В конце февраля первая партия наемников в составе “Шторм Z” – чуть больше ста человек – была уже на пути в Донецк. На территории “ДНР” для них оборудовали “жилье” в подвале бывшего кафе, там сделали деревянные полки. Здесь в течение месяца “штормовцы” жили и тренировались.

Вскоре из общего числа бывших заключенных начали отбирать самых выносливых, для формирования отдельного отряда “черных”, которому предстояло выполнять “особенно сложные задачи” в ночное время. Всего в отряде отказалось 22 бойца, в том числе Павел К., Владимир Штрауx и Артем Немчинов.

Отряд “черных”

У “черных” был и cвой “куратор” – доброволец из Москвы Михаил Лучин, известный как автор телеграм-канала “Миша на Донбассе” (погиб в июле 2023 года).

«Кто он такой, было не очень понятно, вроде бы даже не военный, – говорит Павел К. – Но он единственный, кто пытался что-то сделать для нас, доставал снаряжение. Он прямо так сказал: “Я постараюсь для вас выбить самое лучшее”. И родителям нашим всегда отвечал, помогал. Нас же родители ни через Минобороны, ни через колонию найти не могли, а нашли только через Мишу абсолютно случайно».

В качестве “привилегии” “черным” предоставили возможность самим разработать план своей наступательной операции. Покровительство Лучина наемникам не очень помогло: в первый штурм иx отправили, пока “Миша на Донбассе” находился в отпуске.

«Дали автомат и 2–3 рожка, – вспоминает Павел К. – Когда мы спросили, почему так мало [патронов], ответ был: да вы сами там найдете. В смысле найдем? А если там будет заминировано или взрывчатка спрятана внутри магазина? Мне напарник говорит: кажется, нас отправляют в мясорубку. Я говорю: не нагнетай, сейчас выйдем и разберемся на месте».

С первого боя, куда “черных” отправили вдесятером, отряд вернулся без потерь, но приказ выполнить не удалось.
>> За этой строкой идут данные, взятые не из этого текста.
/-! ### Uncorrectable errors (23 R388, R392) -/

/-- The cache die that is home to a line: that of the channel on which it stands (01 R19, R21). -/
def State.homeSite (s : State) (line : Nat) : Nat := 18 + (s.placing.chan line).getD 0 / 96

/-- A sector of storage is poisoned, with a record of kind 1 of the node concerned. -/
def State.poisonStore (s : State) (site addr : Nat) : State :=
  (s.poisonSectors [addr / 32]).logMc { McRec.zero with kind := 1, site := site, addr := addr / 32 * 32 }

/-- A sector at its home; only device memory has one. -/
def State.poisonHome (s : State) (addr : Nat) : State :=
  if s.paKind addr = .hbm then s.poisonStore (s.homeSite (addr / 128)) addr else s

/-- A node's caches hold a clean copy of a sector: a compute die that shares the line, or a cache die that is its home. -/
def State.hasClean (s : State) (site addr : Nat) : Bool :=
  match s.paKind addr with
  | .hbm => if site < 18 then (fget [] s.dir (addr / 128)).contains site && !fget false (s.site site).dirty (addr / 32)
      else site == s.homeSite (addr / 128)
  | .host => site < 18 && s.hline (addr / 128) != HLine.absent && !fget false (s.site site).dirty (addr / 32)
  | _ => false

/-- The stamped copies of a line that a die's L2 holds are poisoned in one sector (15 R294). -/
def Site.poisonStamped (x : Site) (sec : Nat) : Site :=
  { x with stamped := x.stamped.map fun c => if c.line = sec / 4 then { c with poison := c.poison.set (sec % 4) true } else c }

/-- The record of an uncorrectable error in a node's copy of a sector. -/
def State.noteCopy (s : State) (site addr : Nat) : State :=
  s.logMc { McRec.zero with kind := 1, site := site, addr := addr / 32 * 32 }

/-- An error in a die's clean copy poisons that copy; in the L3 it poisons the sector at its home. Of a die that holds stamped copies of
the line, the error is in those, or in the coherent copy where it has one: either is taken. -/
def State.strikeClean (s : State) (site addr : Nat) : State :=
  let stamped := site < 18 && (s.site site).stamped.any fun c => c.line == addr / 128
  let clean := s.hasClean site addr
  let t := if stamped then s.tickFree else s
  if stamped && (!clean || Config.choice s.freeIx % 2 == 0) then (t.modSite site fun x => x.poisonStamped (addr / 32)).noteCopy site addr
  else if !clean then s
  else if 18 ≤ site then s.poisonStore site addr
  else (t.modSite site fun x => { x with bad := fset false x.bad (addr / 32) true }).noteCopy site addr

/-- An error in a modified sector, of which a die has the only copy. -/
def State.strikeDirty (s : State) (site addr : Nat) : State :=
  if fget false (s.site site).dirty (addr / 32) then s.poisonStore site addr else s

/-- Poison an element of an accumulator tile: element i in row-major order. -/
def Block.poisonAcc (k : Block) (tile i : Nat) : Block := k.setAcc (accKey tile (i / 128 % 128) (i % 128)) RegVal.poison

end Sys2Proof.Machine

namespace Sys2Proof

/-- The part checks the instruction in shadow mode: lane-class cells 0x01 to 0x28 (23 R400). -/
def Instr.shadowed (i : Instr) : Bool := match i.fields with
  | some q => !q.uni && 1 ≤ q.op && q.op ≤ 0x28
  | none => false

/-- The guard of an instruction. -/
def Instr.guard? (i : Instr) : Guard := match i.fields with
  | some q => q.guard
  | none => { p := 7, neg := false }

/-- The instruction has no destination but a predicate (09 Table 9.3, Table 9.6). -/
def Instr.compares : Instr → Bool
  | .icmp _ _ _ _ _ | .fcmp _ _ _ _ _ => true
  | _ => false

/-- The instruction may write a predicate, or set a bit of `FLAGS`, beside its destination registers. -/
def Instr.marks : Instr → Bool
  | .addc _ _ _ _ _ _ | .subb _ _ _ _ _ _ | .fadd _ _ _ _ _ | .fsub _ _ _ _ _ | .fmul _ _ _ _ _ | .ffma _ _ _ _ _ _
  | .fround _ _ _ _ | .hadd2 _ _ _ _ _ | .hsub2 _ _ _ _ _ | .hmul2 _ _ _ _ _ | .hfma2 _ _ _ _ _ _ | .hdp2 _ _ _ _ _ _ _
  | .cvt _ _ _ _ _ _ _ _ | .pack _ _ _ _ _ _ _ _ | .unpk _ _ _ _ _ | .frcp _ _ _ _ | .frsq _ _ _ _ | .fsqrt _ _ _ _
  | .fexp2 _ _ _ _ | .flog2 _ _ _ _ | .fsin _ _ _ _ | .fcos _ _ _ _ | .ftanh _ _ _ _ => true
  | _ => false

end Sys2Proof

namespace Sys2Proof.Machine

open Sys2Proof

/-- `XVAL` of a mismatch: two results of a register, equal where its side bit alone differs; 0 when only a flag or a predicate does (23
R400). -/
def shadowVal (ix : Nat) (i : Instr) : DWord :=
  if i.compares || (i.marks && Config.choice ix % 2 == 0) then 0 else Config.freeWord (2 * ix + 1) ++ Config.freeWord (2 * ix)

/-- A lane's shadow execution of its next instruction differs: it executes it, its guard holding (23 R400). -/
def State.strikeShadow (s : State) (b w i : Nat) : State :=
  let l := s.lane b w i
  match s.laneInstr b w i with
  | some n =>
      if s.runs b && (s.ctxOf b).xshadow && (s.warp b w).live.contains i && l.park == .none && l.held == none && n.shadowed &&
          l.guard n.guard? then
        s.tickFree.contain b 0x16 l.pc (shadowVal s.freeIx n) 0
      else s
  | none => s

/-- An uncorrectable error where it strikes (23 Table 23.1, Table 23.3). -/
def State.strike (s : State) : ErrPlace → State
  | .dram addr => s.poisonHome addr
  | .cacheClean site addr => s.strikeClean site addr
  | .cacheDirty site addr => s.strikeDirty site addr
  | .scratch b off =>
      if s.runs b then (s.modBlk b fun k => { k with spoison := fset false k.spoison (off / 32) true }).logMc
        { McRec.zero with kind := 1, site := (s.blk b).site } else s
  | .accTile b tile i => if s.runs b then s.modBlk b fun k => k.poisonAcc tile i else s
  | .laneReg b w i _ | .shared b w i _ => if s.runs b then s.contain b 0x15 (s.lane b w i).pc 0 0 else s
  | .core b => if s.runs b then s.contain b 0x15 (s.blk b).tiller.pc 0 0 else s
  | .held b n => match (s.blk b).hold[n]? with
    | some p => s.contain b 0x15 0 (BitVec.ofNat 64 (p.addr / 32 * 32)) 0
    | none => s
  | .shadow b w i => s.strikeShadow b w i

def execUncorrectableError (place : ErrPlace) (s : State) : Res := .next (s.strike place)

/-- The patrol engine reads a sector of device memory. -/
def execPatrolScrub (addr : Nat) (uncorrectable : Bool) (s : State) : Res := .next (if uncorrectable then s.poisonHome addr else s)

/-! ### Fallow cores (23 R398, R399, 24 R409) -/

/-- The next core in service after the fallow one, in ascending order and wrapping. -/
def Site.nextCore (x : Site) : Option Nat :=
  match x.inService.find? fun c => x.fallow < c with
  | some c => some c
  | none => x.inService.head?

/-- The role is to pass to a core, with a drain of 1 ms. -/
def State.passRole (s : State) (site : Nat) : State :=
  s.modSite site fun x => { x with incoming := x.nextCore, drainAt := s.clock + usec 1000 }

def execFallowRotation (site : Nat) (s : State) : Res :=
  .next (if site < 18 && (s.site site).isActive && (s.site site).incoming == none then s.passRole site else s)

/-- The drain of the incoming core ends: blocks still there are preempted. It becomes the fallow core when no block stands on it: one for
whose image there is no room holds it up (03 R56, log 29). -/
def execFallowDrainExpiry (site : Nat) (s : State) : Res :=
  .next (match (s.site site).isActive, (s.site site).incoming with
    | true, some c =>
        let s := s.reach (s.site site).drainAt
        let s := ((s.onCore site c).filter s.canPreempt).foldl (fun s b => if (s.blk b).phase == .resident then (s.preempt b).getD s else s) s
        if s.onCore site c = [] then s.modSite site fun x => { x with fallow := c, incoming := none } else s
    | _, _ => s)

/-- A core in service is fallow now, and is scanned. -/
def Site.scanning (x : Site) : Bool := x.isActive && x.inService.contains x.fallow

/-- A core's log is cleared. -/
def Site.clearLog (x : Site) (core : Nat) : Site :=
  { x with log := x.log.filter fun e => e.1 != core, overflow := x.overflow.filter (· != core) }

def execFallowScanPass (site : Nat) (s : State) : Res :=
  .next (if (s.site site).scanning then s.modSite site fun x => x.clearLog x.fallow else s)

/-- The records of a failed scan: one for each logged block, and one for an overflow. -/
def State.provisional (s : State) (site core : Nat) : State :=
  let x := s.site site
  let rec0 : McRec := { McRec.zero with kind := 5, site := site, detail := core }
  let s := (x.log.filter fun e => e.1 == core).foldl (fun s e =>
    s.logMc { rec0 with ctx := e.2.2.2, gridh := e.2.1, block := e.2.2.1 }) s
  if x.overflow.contains core then s.logMc { rec0 with block := 0xFFFFFFFF } else s

/-- The core is retired at once, a generation is published, the role passes on; a die with fewer than 28 cores is fenced. -/
def execFallowScanFail (site : Nat) (s : State) : Res :=
  .next (
    let x := s.site site
    if !x.scanning then s
    else
      let s := s.setSite site { x with retiredCores := x.retiredCores ++ [x.fallow] }
      let s := if x.incoming = none then s.passRole site else s
      let s := (s.publish 8 site x.fallow 0).provisional site x.fallow
      let s := s.modSite site fun y => y.clearLog x.fallow
      if (s.site site).inService.length < 28 then s.startFence site else s)

/-! ### Directory and links (23 R401 to R403) -/

/-- A die holds a replica that contains a line: it reports it as a shared copy (21 R365, 23 R401). -/
def State.replicaOn (s : State) (site line : Nat) : Bool :=
  s.ctxs.any fun c => c.2.tabs.any fun t => t.2.experts.any fun e => e.2.slots.any fun x =>
    x.2.site == site && (x.2.state == .live || x.2.state == .draining) &&
    x.2.foot.any fun f => f.1 / 128 ≤ line && line * 128 < f.1 + f.2

/-- The home recalls a line: every active compute die and the bridge are to answer within `ACK_TIMEOUT`; of device memory the host's
halves are snooped. The entry itself is lost. -/
def execDirectoryRecall (addr : Nat) (s : State) : Res :=
  .next (
    let l := addr / 128
    let owed := s.dies ++ [s.ioSite].filter fun n => (s.site n).isActive
    match s.paKind addr with
    | .unbacked | .peer _ => s
    | k =>
      { s with
        dir := fset [] s.dir l []
        outs := s.outs ++ (if k = .hbm then [.backInvalidate l 0, .backInvalidate l 1] else [])
        suspects := if owed = [] then s.suspects
          else fput s.suspects l (some { owed := owed, deadline := s.clock + usec s.xackto, recalled := true
                                         holders := (fget [] s.dir l).filter fun n => n < 24 }) })

/-- The flit is replayed from the replay buffer, unchanged with its selector (R404): delivered once and in order. -/
def execFlitCrcFail (_port : Nat) (s : State) : Res := .next s

/-- A lost flit makes its line suspect: invalidations go again to every recorded sharer. -/
def execFlitLost (addr : Nat) (s : State) : Res :=
  .next (
    let l := addr / 128
    let owed := (fget [] s.dir l).filter fun n => n < 24 && (s.site n).isActive
    if owed = [] then s
    else { s with suspects := fput s.suspects l (some { owed := owed, deadline := s.clock + usec s.xackto, recalled := false, holders := [] }) })

/-- An acknowledgement, or the answer to a recall, reaches the home of a line; a node that answers a recall has written its modified
copy back, and is entered as a sharer when it holds the line or a replica of it. -/
def State.ackLine (s : State) (line site : Nat) : State :=
  match fget none s.suspects line with
  | none => s
  | some q =>
      if !q.owed.contains site then s
      else
        let s1 := if q.recalled then s.writeBack line (· == site) else s
        let s1 := if q.recalled && s.paKind (line * 128) == .hbm && (q.holders.contains site || s.replicaOn site line) then
          { s1 with dir := fput s1.dir line (fget [] s1.dir line ++ [site]) } else s1
        let left := q.owed.filter (· != site)
        { s1 with suspects := if left = [] then fdel s.suspects line else fput s.suspects line (some { q with owed := left }) }

def execAckArrival (addr site : Nat) (s : State) : Res := .next (s.ackLine (addr / 128) site)

/-- Nodes silent past `ACK_TIMEOUT` are error-fenced, each with a record of kind 6; a writeback is resent, once in effect. -/
def execAckTimeoutExpiry (addr : Nat) (s : State) : Res :=
  .next (match fget none s.suspects (addr / 128) with
    | none => s
    | some q => q.owed.foldl (fun s n =>
        (s.silentFence n).logMc { McRec.zero with kind := 6, site := n }) (s.reach q.deadline))

def State.swihus1 (s : State) (n : Nat) : Link := fget Link.swi s.swihus n
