/-! ### Around a step -/

/-- Lanes in `mwait` whose deadline has passed without a write. -/
def State.timedOut (s : State) : List (Nat × Nat × Nat) :=
  (((fkeys s.blocks).filter s.runs).map fun b => ((fkeys (s.blk b).warps).map fun w =>
    ((s.warp b w).live.filter fun i => match (s.lane b w i).park with
      | .mwait line _ t _ => t ≤ s.clock && !s.lineNew (s.lane b w i) line
      | _ => false).map fun i => (b, w, i)).flatten).flatten

/-- Register writes that the part has not let take effect may do so now, oldest first (19 R340). -/
def State.someXs (s : State) : State :=
  if s.xpend = [] then s
  else
    let n := Config.choice s.freeIx % (s.xpend.length + 1)
    (s.xpend.take n).foldl State.applyX { s.tickFree with xpend := s.xpend.drop n }

/-- Before a step: timeouts are due, register writes may take effect. -/
def State.before (s : State) : State := (s.timedOut.foldl (fun s x => s.mwaitTimeout x.1 x.2.1 x.2.2) s).someXs

/-- After a step: time passes. -/
def State.after (s : State) : State := ({ s with steps := s.steps + 1 }).elapse (Config.ticks s.steps)

/-- What the step does: the first action of the agenda, or the default. -/
def State.act (s : State) : Result :=
  match s.agenda with
  | [] => s.runDefault
  | .issue b w k :: r => { s with agenda := r }.issueEntry b w true k
  | .tiller b :: r => { s with agenda := r }.issueTiller b
  | .event i :: r => { s with agenda := r }.happen i
  | .hostRead x off size :: r => .next ({ s with agenda := r }.hostRead x off size)

/-- One step of the package. -/
def State.stepOnce (s : State) : Result := afterwards s.before.act State.after

end Sys2Proof.Machine
end

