/-- An exact result brought into w bits: modulo 2^w, or clamped with `OF` (flag 2) where it does not fit (09 R165). -/
def fit (w : Nat) (m : Sat) (t : Int) : BitVec w × Nat :=
  match m with
  | .wrap => (BitVec.ofInt w t, 0)
  | .signed =>
      if t < -(2 ^ (w - 1) : Nat) then (BitVec.ofInt w (-(2 ^ (w - 1) : Nat)), 2)
      else if (2 ^ (w - 1) : Nat) ≤ t then (BitVec.ofInt w ((2 ^ (w - 1) : Nat) - 1), 2)
      else (BitVec.ofInt w t, 0)
  | .unsigned =>
      if t < 0 then (0, 2)
      else if (2 ^ w : Nat) ≤ t then (BitVec.ofInt w ((2 ^ w : Nat) - 1), 2)
      else (BitVec.ofInt w t, 0)

/-- The operands of a lane-class instruction are named legally here, and the entry names each lane once. -/
def Legal (s : State) (vs : List Nat) : Prop := s.laneOk vs [] = true ∧ s.cur.lanes.Nodup

/-- In every executing lane of the entry. -/
def Executing (s : State) (g : Guard) (P : Lane → Prop) : Prop := ∀ n ∈ s.cur.lanes, (s.cl n).guard g = true → P (s.cl n)

end Sys2Proof.Claims

open Sys2Proof.Claims

/-! ### Integer lane operations (09 R165 to R178) -/

/-- R165, R172: the two-source operations complete; the exact result is reduced as `MOD` says, a clamp sets `OF`, any poison
source gives a poison result, and nothing else changes. -/
def Sys2Proof.Claims.IntegerTwoSourceResults : Prop :=
  ∀ (s : State) (g : Guard) (d a : Nat) (b : Src2), Legal s ([d, a] ++ b.vregs) →
    (∀ m : Sat,
      LanesRun s (.add g d a b m) g (fun l =>
        let r := fit 32 m (readAs m (l.rd a) + readAs m (b.val l).val); gInt l d [l.rv a, b.val l] r.1 r.2) ∧
      LanesRun s (.sub g d a b m) g (fun l =>
        let r := fit 32 m (readAs m (l.rd a) - readAs m (b.val l).val); gInt l d [l.rv a, b.val l] r.1 r.2) ∧
      LanesRun s (.mul g d a b m) g (fun l =>
        let r := fit 32 m (readAs m (l.rd a) * readAs m (b.val l).val); gInt l d [l.rv a, b.val l] r.1 r.2)) ∧
    LanesRun s (.and g d a b) g (fun l => gInt l d [l.rv a, b.val l] (l.rd a &&& (b.val l).val) 0) ∧
    LanesRun s (.or g d a b) g (fun l => gInt l d [l.rv a, b.val l] (l.rd a ||| (b.val l).val) 0) ∧
    LanesRun s (.xor g d a b) g (fun l => gInt l d [l.rv a, b.val l] (l.rd a ^^^ (b.val l).val) 0) ∧
    LanesRun s (.min g d a b) g (fun l =>
      gInt l d [l.rv a, b.val l] (BitVec.ofInt 32 (min (l.rd a).toInt (b.val l).val.toInt)) 0) ∧
    LanesRun s (.max g d a b) g (fun l =>
      gInt l d [l.rv a, b.val l] (BitVec.ofInt 32 (max (l.rd a).toInt (b.val l).val.toInt)) 0) ∧
    (∀ n, LanesRun s (.lea g d a b n) g (fun l =>
      gInt l d [l.rv a, b.val l] (BitVec.ofNat 32 ((l.rd a).toNat + (b.val l).val.toNat * 2 ^ n)) 0))

/-- R166: one reduction of the exact a × src2 + c. -/
def Sys2Proof.Claims.MultiplyAddResults : Prop :=
  ∀ (s : State) (g : Guard) (d a : Nat) (b : Src2) (c : Nat) (m : Sat), Legal s ([d, a, c] ++ b.vregs) →
    LanesRun s (.mad g d a b c m) g fun l =>
      let r := fit 32 m (readAs m (l.rd a) * readAs m (b.val l).val + readAs m (l.rd c))
      gInt l d [l.rv a, b.val l, l.rv c] r.1 r.2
Бывшие зэки поняли, что командование не сообщило им ни слова правды о реальном расположении сил противника.

«Задание мы не выполнили, потому что это было нереально, – рассказывает Павел. – Нам сказали, что там “два украинца”, а то что там танк катается и стреляет, миномёт работает, два пулеметчика сидят, херачат по нам, как по курям… Для них ничего этого не было. Так что мы практически сразу начали понимать, что нам просто п***ят».

“Было все равно, я xотел домой”

В начале апреля “черныx” отправили под Марьинку, откуда вечером они должны были наступать на позиции ВСУ.

Павлу К. в том бою оторвало ногу – подорвался на мине.

«Упал, секунд 30 покрутился от боли, и, чтобы прямо там не загнуться, решил сразу четыре рожка отстрелять. Кричу в рацию: “Код 300, код 300!” (на армейском сленге означает “ранен”, – ред.) Мой товарищ в двойке орет: “Ты там жив?” Я такой: “Да, да!” – “Идти можешь?” – “Нет”. Я дополз до него, скинул все снаряжение, выкинул калаш и каску, бронежилет, гранаты, максимально себя облегчил. Товарищ проматерился, пережгутовал меня, и я пополз к выходу. Полз под обстрелом, ничего не замечал – просто слышал ба-бах, ба-бах и полз. Мне было всё равно, я хотел домой, я хотел жить», – рассказывает он.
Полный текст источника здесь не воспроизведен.